Posts Tagged ‘Homeownership’

Is it Legal for a Mortgage Company to Send You a Late Notice and Charge?

Q: I am Single and Work One Job. My Mortgage is Upside Down. The Mortgage Company Keeps Tacking on Fees Other Than Late Fees. Is it Legal for a Mortgage Company to Send You a Late Notice and Charge You Even When You Know You’re Late?

A: Yes, a mortgage company can send you late notices and tack on late charges to your mortgage when you don’t pay on time. Unfortunately, those fees can add up, because sometimes they include penalties, added interest, collection costs, and maybe even attorney’s fees if they have to get lawyers involved. It doesn’t sound like you’re at the point of foreclosure, but clearly you are in a very difficult financial predicament. Based on everything else you said to me, it seems that you bought your home in 1990 when you children lived at home, but now they’re gone. You described a roof problem which will take $3,000 to repair, and you also have the added financial burden of having recently taken in 3 of your grandchildren. I think you need to be realistic about your circumstances and consider whether or not you can afford to live in the home you currently have. Chances are, the home is too big for you all by yourself. Also, I recommend that you begin the process of telling your adult children that you can not afford to take care of their children. I admire the love and selflessness that you have shown in taking care of your grandkids, but this entire situation sounds like simply too much. Unless your children are providing significant financial support for you to keep their kids (which I doubt), I think you should unwind that situation and simply tell your family that you are being buried under a mountain of bills. You said that you have a car note, as well as credit card bills, some of which have been sent to collection agencies, so that tells me you are really struggling to keep your head above water.
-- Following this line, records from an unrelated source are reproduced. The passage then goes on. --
/-! ## The hypotheses of the statements are met, clause by clause -/

theorem witness_ScalarTwoSourceForms : base.hart.ready [gRef 3, gRef 1, gRef 2] = true ∧ base.hart.ready [gRef 0, gRef 31, gRef 31] = true := by
  decide +kernel
theorem witness_ScalarOneSourceForms : base.hart.ready [gRef 3, gRef 1] = true ∧ (60 : BitVec 6).toNat + ((3 : BitVec 6).toNat + 1) ≤ 64 ∧
    (0 : BitVec 6).toNat + ((63 : BitVec 6).toNat + 1) ≤ 64 := by decide +kernel
theorem witness_DivideForms : base.hart.ready [gRef 3, gRef 1, gRef 2] = true := by decide +kernel
theorem witness_BitCountForms : (0 : Word) = 0 ∧ (0x8000000000000000 : Word) ≠ 0 ∧ (1 : Word) ≠ 0 := by decide
theorem witness_RegisterChecks : Instr.add ∈ twoSourceForms ∧
    (on fun h => { h with gFull := 0xFFFFFFFD }).hart.full .g 1 = false ∧
    ((on fun h => { h with gFull := 0x7FFFFFFF }).hart.full .g 1 = true ∧ (on fun h => { h with gFull := 0x7FFFFFFF }).hart.full .g 31 = false) ∧
    ((on fun h => { h with gFull := 0xFFFFFFF7 }).hart.full .g 1 = true ∧ (on fun h => { h with gFull := 0xFFFFFFF7 }).hart.full .g 2 = true ∧
      (on fun h => { h with gFull := 0xFFFFFFF7 }).hart.full .g 3 = false) := by
  exact ⟨List.mem_cons_self, by decide +kernel⟩
theorem witness_RegisterChecks_others : (∃ f, f ∈ oneSourceForms 0x7FFF 63) ∧ (∃ p, p ∈ branches) ∧
    (60 : BitVec 6).toNat + ((3 : BitVec 6).toNat + 1) ≤ 64 ∧
    ((on fun h => { h with gFull := 0xFFFFFFFD }).hart.full .g 1 = false ∧ (on fun h => { h with gFull := 0xFFFFFFFD }).hart.rstack.length < 16) ∧
    ((on fun h => { h with gFull := 0xFFFFFFFB }).hart.full .g 1 = true ∧ (on fun h => { h with gFull := 0xFFFFFFFB }).hart.full .g 2 = false) ∧
    ((on fun h => { h with gFull := 0x7FFFFFFF }).hart.full .g 1 = true ∧ (on fun h => { h with gFull := 0x7FFFFFFF }).hart.full .g 2 = true ∧
      (on fun h => { h with gFull := 0x7FFFFFFF }).hart.full .g 31 = false) := by
  exact ⟨⟨_, List.mem_cons_self⟩, ⟨_, List.mem_cons_self⟩, by decide +kernel⟩
theorem witness_Branches : (∃ p ∈ branches, p.2 ((on (g 1 (-1))).hart.gr 1) 0 ∧ ¬p.2 ((on (g 1 0)).hart.gr 1) ((on (g 1 0)).hart.gr 2)) ∧
    (on (g 1 0)).hart.ready [gRef 1, gRef 2] = true ∧ base.hart.rpt = none := by
  exact ⟨⟨(.blts, fun x y => x.toInt < y.toInt), by simp [branches], by decide +kernel, by decide +kernel⟩, by decide +kernel, rfl⟩
/-- A return stack with n entries, and DEPTH spilled ones. -/
def stacked (n depth : Nat) : State :=
  on fun h => { h with rstack := (List.range n).map (BitVec.ofNat 64 ·), sy := { h.sy with rspill := BitVec.ofNat 64 (2 ^ 48 * depth) } }
theorem witness_Jumps : (stacked 15 0).hart.rstack.length < 16 ∧ (stacked 1 0).hart.rstack = [] ++ [0] ∧
    ((on (g 1 0xFFFFFFFFFFFFFFFC)).hart.ready [gRef 1] = true ∧ ((on (g 1 0xFFFFFFFFFFFFFFFC)).hart.gr 1).toNat % 4 = 0) ∧
    ((on (g 1 3)).hart.ready [gRef 1] = true ∧ ((on (g 1 3)).hart.gr 1).toNat % 4 ≠ 0 ∧ (on (g 1 3)).hart.rstack.length < 16) ∧
    ((stacked 0 0).hart.rstack = [] ∧ bits (stacked 0 0).hart.sy.rspill 48 16 = 0) ∧
    (16 ≤ (stacked 16 65535).hart.rstack.length ∧ bits (stacked 16 65535).hart.sy.rspill 48 16 = 65535) := by decide +kernel
/-- A hart with SY.STATUS, SY.UTVEC and SY.STVEC. -/
def vectors (w u v : Word) : State := on (sy fun y => { y with status := w, utvec := u, stvec := v })
theorem witness_UserTrapEntry :
    let x := ((vectors 0 0x50001 0).hartOf h0)
    bits x.sy.status 0 2 = 0 ∧ x.sy.status.getLsbD 2 = false ∧ (0x11 : Nat) ≠ 0x13 ∧ x.sy.utvec.getLsbD 0 = true ∧
      (((vectors 0 0x50001 0).takeTrap h0 { cause := 0x11, info := 0, addr := none } 4).hartOf h0).sy.rptstate.getLsbD 63 = false ∧
      h0 = (vectors 0 0x50001 0).focus := by decide +kernel
/-- Harts that a trap takes out of a repeat at work, out of one still to be resumed, and out of none. -/
def repeating (n : Nat) : State := (vectors 0 0x50001 0x60001).mod fun h => { h with
  rpt := if n == 0 then some { body := 0x10000, words := [0], n1 := 0, count := 8, pass := 2, pos := 0, sd := 3, sa := 0, sb := 1 } else none
  resume := if n == 1 then some 0x8000000200020000 else none }
theorem witness_TrapEntry_repeats : (let x := (repeating 0).hartOf h0
      x.rpt.isSome = true ∧ bits x.sy.status 0 2 = 0 ∧ x.sy.utvec.getLsbD 0 = true) ∧
    (∀ n ∈ [1, 2], let x := (repeating n).hartOf h0
     x.rpt = none ∧ x.resume.isSome = (n == 1) ∧ bits x.sy.status 0 2 = 0 ∧ x.sy.stvec.getLsbD 0 = true) := by decide +kernel
theorem witness_SupervisorTrapEntry : (∀ w ∈ [1, 4], let x := (vectors (BitVec.ofNat 64 w) 0x50001 0x60001).hartOf h0
      bits x.sy.status 0 2 ≠ 3 ∧ (bits x.sy.status 0 2 ≠ 0 ∨ x.sy.status.getLsbD 2 = true ∨ (0 : Nat) = 0x13) ∧ x.sy.stvec.getLsbD 0 = true) ∧
    (let x := (vectors 0 0 0x60001).hartOf h0
     bits x.sy.status 0 2 ≠ 3 ∧ (0x13 : Nat) < 256 ∧ x.sy.stvec.getLsbD 0 = true) := by decide +kernel
theorem witness_EscalatedTrapEntry : (let x := (vectors 0 0 0x60001).hartOf h0
      bits x.sy.status 0 2 = 0 ∧ x.sy.status.getLsbD 2 = false ∧ (1 : Nat) ≠ 0x13 ∧ x.sy.utvec.getLsbD 0 = false ∧ x.sy.stvec.getLsbD 0 = true) ∧
    (∀ w ∈ [0, 1, 4], let x := (vectors (BitVec.ofNat 64 w) 0 0).hartOf h0
      bits x.sy.status 0 2 ≠ 3 ∧ x.sy.stvec.getLsbD 0 = false ∧
      (bits x.sy.status 0 2 ≠ 0 ∨ x.sy.status.getLsbD 2 = true ∨ x.sy.utvec.getLsbD 0 = false)) := by decide +kernel
theorem witness_TrapAndBrk : (let x := (vectors 0 0x50001 0).hart
      bits x.sy.status 0 2 = 0 ∧ x.sy.status.getLsbD 2 = false ∧ x.sy.utvec.getLsbD 0 = true) ∧
    (let x := (vectors 1 0 0x60001).hart
     bits x.sy.status 0 2 = 1 ∧ x.sy.status.getLsbD 2 = false ∧ x.sy.stvec.getLsbD 0 = true) := by decide +kernel
theorem witness_EscForms : (bits (vectors 0 0 0x60001).hart.sy.status 0 2 = 0 ∧ (vectors 0 0 0x60001).hart.sy.stvec.getLsbD 0 = true) ∧
    (bits (vectors 4 0 0).hart.sy.status 0 2 = 0 ∧ (vectors 4 0 0).hart.sy.stvec.getLsbD 0 = false) ∧
    bits (vectors 3 0 0).hart.sy.status 0 2 ≠ 0 := by decide +kernel
theorem witness_TretForms : (∀ w ∈ [0, 4, 1], let x := (vectors (BitVec.ofNat 64 w) 0 0).hart
      ¬(x.sy.rptstate.getLsbD 63 = true ∧ (bits x.sy.rptstate 14 8 ≤ bits x.sy.rptstate 32 8 ∨ bits x.sy.rptstate 22 4 < bits x.sy.rptstate 28 4))) ∧
    (bits (vectors 4 0 0).hart.sy.status 0 2 = 0 ∧ (vectors 4 0 0).hart.sy.status.getLsbD 2 = true) ∧ bits (vectors 1 0 0).hart.sy.status 0 2 = 1 ∧
    (bits (vectors 0 0 0).hart.sy.status 0 2 = 0 ∧ (vectors 0 0 0).hart.sy.status.getLsbD 2 = false) ∧
    (let w := (on (sy fun y => { y with status := 1, rptstate := 0x8000000100004000 })).hart.sy.rptstate
     w.getLsbD 63 = true ∧ bits w 14 8 ≤ bits w 32 8) := by decide +kernel
theorem witness_SyrForms : (base.hart.ready [gRef 2] = true ∧ (0x00 : BitVec 11).toNat ∈ systemRegisters ∧ (0x51 : BitVec 11).toNat ∈ systemRegisters) ∧
    mayRead (bits base.hart.sy.status 0 2) 0x51 ∧ ¬mayRead (bits base.hart.sy.status 0 2) 0x0C ∧ (0x7FF : BitVec 11).toNat ∉ systemRegisters := by
  unfold mayRead; decide +kernel
theorem witness_SywForms : (base.hart.ready [gRef 2] = true ∧ (0x00 : BitVec 11).toNat ∈ systemRegisters) ∧
    mayWrite (bits base.hart.sy.status 0 2) 0 ∧ mayWrite (bits (status 1 base.hart).sy.status 0 2) 0x41 ∧ base.hart.rpt = none ∧
    readBack 0xFFFFFFFFFFFFFFFF 0x01 = some 0xC0000000000000FF ∧ (0x0D : BitVec 11).toNat ∉ systemRegisters ∧ NoParkRecord base := by
  unfold mayWrite readOnly NoParkRecord; exact ⟨by decide, by decide, by decide, rfl, by decide, by decide, by decide +kernel⟩
theorem witness_SywForms_priv : ¬mayWrite (bits base.hart.sy.status 0 2) 0x41 ∧ ¬mayWrite (bits (status 1 base.hart).sy.status 0 2) 0x23 := by
  exact ⟨fun h => absurd (h.2 (by decide)).2.2 (by decide), fun h => h.1 (by unfold readOnly; decide)⟩
theorem witness_CapsRegister : base.hart.ready [gRef 2] = true := by decide +kernel
theorem witness_YieldAndWfe : base.hart.sy.preq.getLsbD 0 = false ∧
    (let x := (on (sy fun y => { y with preq := 1 })).hart
     x.sy.preq.getLsbD 0 = true ∧ x.posted = [] ∧ x.stepPend = none ∧ x.irqs = [] ∧ x.sy.status.getLsbD 8 = false ∧ x.rpt = none) ∧
    base.hart.ready [gRef 1] = true ∧ base.hart.latch = false ∧ (on fun h => { h with latch := true }).hart.latch = true := by decide +kernel
theorem witness_HaltForms : Settled base.hart ∧ (base.tile base.focus.tile).recordFor base.focus.num = none ∧
    NoParkRecord base ∧
    (let h := (on fun h => { h with gFull := 0x7FFFFFFF, sy := { h.sy with ferec := 0x883E000000000000 } }).hart
     Settled (h.setFull .g h.feReg true) ∧ h.feReg = 31 ∧ h.feV = true ∧ h.feKind = 1) ∧
    (let h := (on fun h => { h with gFull := 0x7FFFFFFF, sy := { h.sy with ferec := 0x803E000000000000 } }).hart
     Settled (h.setFull .g h.feReg true) ∧ h.feV = true ∧ h.feKind = 0) ∧
    (let h := (on fun h => { h with vFull := 0x7FFFFFFF, sy := { h.sy with ferec := 0x983E000000000000 } }).hart
     Settled (h.setFull .v h.feReg true) ∧ h.feReg = 31 ∧ h.feV = true ∧ h.feKind = 3) ∧
    (base.hart.feV = false ∧ (on fun h => { h with gFull := 0x7FFFFFFF }).hart.gFull ≠ 0xFFFFFFFF) := by
  unfold Settled NoParkRecord; decide +kernel
/-- A hart in S mode with an operand in g1. -/
def kinds (m x : Word) : State := on (g 1 x ∘ status m)
theorem witness_MaintenanceForms : ((kinds 1 0).hart.ready [gRef 1] = true ∧ (kinds 1 0).unwritten base.focus none = false) ∧
    (bits (kinds 1 0).hart.sy.status 0 2 ≠ 0 ∧ bits ((kinds 1 0).hart.gr 1) 0 3 = 0) ∧
    bits ((kinds 1 1).hart.gr 1) 0 3 = 1 ∧ (kinds 1 0).unwritten base.focus (some 0) = false ∧
    (3 < bits ((kinds 1 4).hart.gr 1) 0 3 ∧ 2 < bits ((kinds 1 3).hart.gr 1) 0 3 ∧ 1 < bits ((kinds 1 2).hart.gr 1) 0 3) ∧
    (bits (kinds 0 3).hart.sy.status 0 2 = 0 ∧ bits ((kinds 0 3).hart.gr 1) 0 3 ≤ 3 ∧ bits ((kinds 0 2).hart.gr 1) 0 3 = 2) := by decide +kernel
def invMsg (tlb : Bool) (k : Nat) : InvMsg := { id := 7, tile := tl, tlb := tlb, kind := k, addr := 0, src := h0, acked := false }
theorem witness_RemoteInvalidation : (∀ m ∈ [invMsg true 3, invMsg false 2], (({ base with invs := [m] } : State).invs.find?
      (fun q => q.id == m.id)) = some m ∧ m.acked = false) ∧ ((invMsg true 3).tlb = true ∧ (invMsg true 3).kind = 3) ∧
    (invMsg false 2).tlb = false := by decide +kernel
/-- The word at an offset of the own slice has a tag, and g9 and v1 name it. -/
def word (off : Nat) (x : Tag) : State := (on (g 9 (own off))).setTag (.slice tl off) x
theorem witness_OwnSliceLoads : (word 0x3FFFF8 .parked).hart.ready [gRef 2, gRef 9] = true ∧ Unheld (word 0x3FFFF8 .parked) ∧
    OwnBytes ((word 0x3FFFF8 .parked).hart.gr 9 + (0 : BitVec 8).signExtend 64 * BitVec.ofNat 64 (Size.bytes .d)) 0x3FFFF8 8 ∧
    OwnBytes ((word 0x3FFFF8 .parked).hart.gr 9 + (7 : BitVec 8).signExtend 64 * BitVec.ofNat 64 (Size.bytes .b)) 0x3FFFFF 1 ∧
    (word 0x3FFFF8 .parked).tagOf ((word 0x3FFFF8 .parked).ownHome 0x3FFFFF) ≠ .poison ∧
    (word 0x3FFFF8 .poison).tagOf ((word 0x3FFFF8 .poison).ownHome 0x3FFFF8) = .poison := by
  unfold Unheld OwnBytes; decide +kernel
theorem witness_OwnSliceStores : (word 0 .empty).mem.wf = true ∧ Unheld (word 0 .empty) ∧
    OwnBytes ((word 0 .empty).hart.gr 9 + (0 : BitVec 8).signExtend 64 * BitVec.ofNat 64 (Size.bytes .w)) 0 4 ∧
    (word 0 .empty).tagOf ((word 0 .empty).ownHome 0) ≠ .poison ∧
    (Size.w ≠ .d ∧ (word 0 .poison).tagOf ((word 0 .poison).ownHome 0) = .poison) := by
  unfold Unheld OwnBytes; decide +kernel
theorem witness_OwnSliceTags : (word 0x3FFF00 .parked).mem.wf = true ∧ (word 0x3FFF00 .parked).hart.ready [gRef 2, gRef 9] = true ∧
    Unheld (word 0x3FFF00 .parked) ∧ OwnBytes ((word 0x3FFF00 .parked).hart.gr 9 + (0 : BitVec 8).signExtend 64 * 8) 0x3FFF00 8 ∧
    (bits ((word 0x3FFF00 .parked).hart.gr 2) 4 6 = 0 ∧ bits ((word 0x3FFF00 .parked).hart.gr 2) 0 2 = 0 ∧
      bits (((word 0 .full).mod (g 2 1)).hart.gr 2) 0 2 = 1 ∧ bits (((word 0 .full).mod (g 2 3)).hart.gr 2) 0 2 = 3) ∧
    ((word 0x3FFF00 .parked).hart.gr 9 + (0 : BitVec 8).signExtend 64 * 8).toNat = 0x1F00000000000000 + 0x3FFF00 ∧ 0x3FFF00 + 256 ≤ 2 ^ 22 := by
  unfold Unheld OwnBytes; decide +kernel
theorem witness_OperandTraps : 64 < (1 : BitVec 6).toNat + ((63 : BitVec 6).toNat + 1) ∧ (on (g 2 2)).hart.ready [gRef 2, gRef 9] = true ∧
    bits ((on (g 2 2)).hart.gr 2) 0 2 = 2 := by decide +kernel
theorem witness_OwnSliceAtomics_poison : Unheld (word 0 .poison) ∧ OwnBytes ((word 0 .poison).hart.gr 9) 0 4 ∧
    (word 0 .poison).mem.wf = true ∧ (word 0 .poison).tagOf ((word 0 .poison).ownHome 0) = .poison := by
  unfold Unheld OwnBytes; decide +kernel
theorem witness_OwnSliceAtomics : (∃ f ∈ amoForms, f.2 = .cas) ∧ (word 0x3FFFF8 .empty).mem.wf = true ∧
    (word 0x3FFFF8 .empty).hart.ready [gRef 2, gRef 9, gRef 3] = true ∧ Unheld (word 0x3FFFF8 .empty) ∧
    OwnBytes ((word 0x3FFFF8 .empty).hart.gr 9) 0x3FFFF8 8 ∧ OwnBytes ((word 0x3FFFF8 .empty).hart.gr 9) 0x3FFFF8 4 ∧
    (word 0x3FFFF8 .empty).tagOf ((word 0x3FFFF8 .empty).ownHome 0x3FFFF8) ≠ .poison := by
  refine ⟨⟨(.amoCas, .cas), by simp [amoForms], rfl⟩, ?_⟩
  · unfold Unheld OwnBytes; decide +kernel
Since you are working, talk also to your mortgage lender and see if they have any options to offer you, such as a forbearance or deferment on your loan, or perhaps a loan modification. Also look into the Obama plan, www.MakingHomeAffordable.gov and see if you qualify for that program. Good luck!

Related Questions:

When Do I Say Enough is Enough and Stop Paying Certain Creditors to Pay Other Debts?

Q: For the First Time in 22 Years I Can’t Make My Mortgage Payment. It Will Get Paid Via a Little Help From the Mortgage Company But I am Very Concerned. I Am Living in the Red by About $400 Each Month. When Do I Say Enough is Enough and Stop Paying Certain Creditors to Pay Other Debts? I Have Credit Scores From 730 to 760.

A: I’m sorry to hear that you are in a financial bind. But you’ve definitely taken the first step to turn things around financially, which is to recognize that you do indeed have a big problem. Maybe you were in denial in the past, or maybe your economic fortunes simply changed recently for some reason. Whatever the case, you seem to acknowledge that things can’t go on the way they have been. Not with you living $400 in the red each month.

If you’ve had a home for 22 years without missing any payments, I would hate to see you lose your house, so I hope you’re not talking about skipping payments on the home. Probably not. Since it sounds like you’ve reached out to your mortgage lender and received at least some support. I assume you are considering not paying other creditors, like credit card companies or perhaps your auto lender, that kind of thing.

I would suggest you take two steps. The first is to do an honest assessment and overhaul of your budget. Even if you get some relief from your creditors, it won’t do you any long term good if you are deficit spending. Go over your spending with a fine-tooth comb and see where you can cut back. Surely there are some areas/expenses you are willing to sacrifice or slash in order to keep your home, maintain your very good credit rating, and have financial peace of mind. Read this post about how to create a proper budget and this article on overhauling your budget too.

Additionally, before you simply stop paying creditors, contact each one directly and see what options, if any, might exist. Perhaps some of them are willing to put you on a deferred payment plan. You suggested in your email that a six-month reprieve from certain payments would give you some breathing room. Tell that to your creditors. If you make small token payments, that may show a “good faith” effort on your part, and it may keep bill collectors and creditors from hounding you. But those partial payments won’t necessarily stop creditors from reporting you to the credit bureaus. Anytime a debt is not paid as originally agreed, the creditor has the legal right to report that information to the major credit reporting agencies: Equifax, Experian and TransUnion.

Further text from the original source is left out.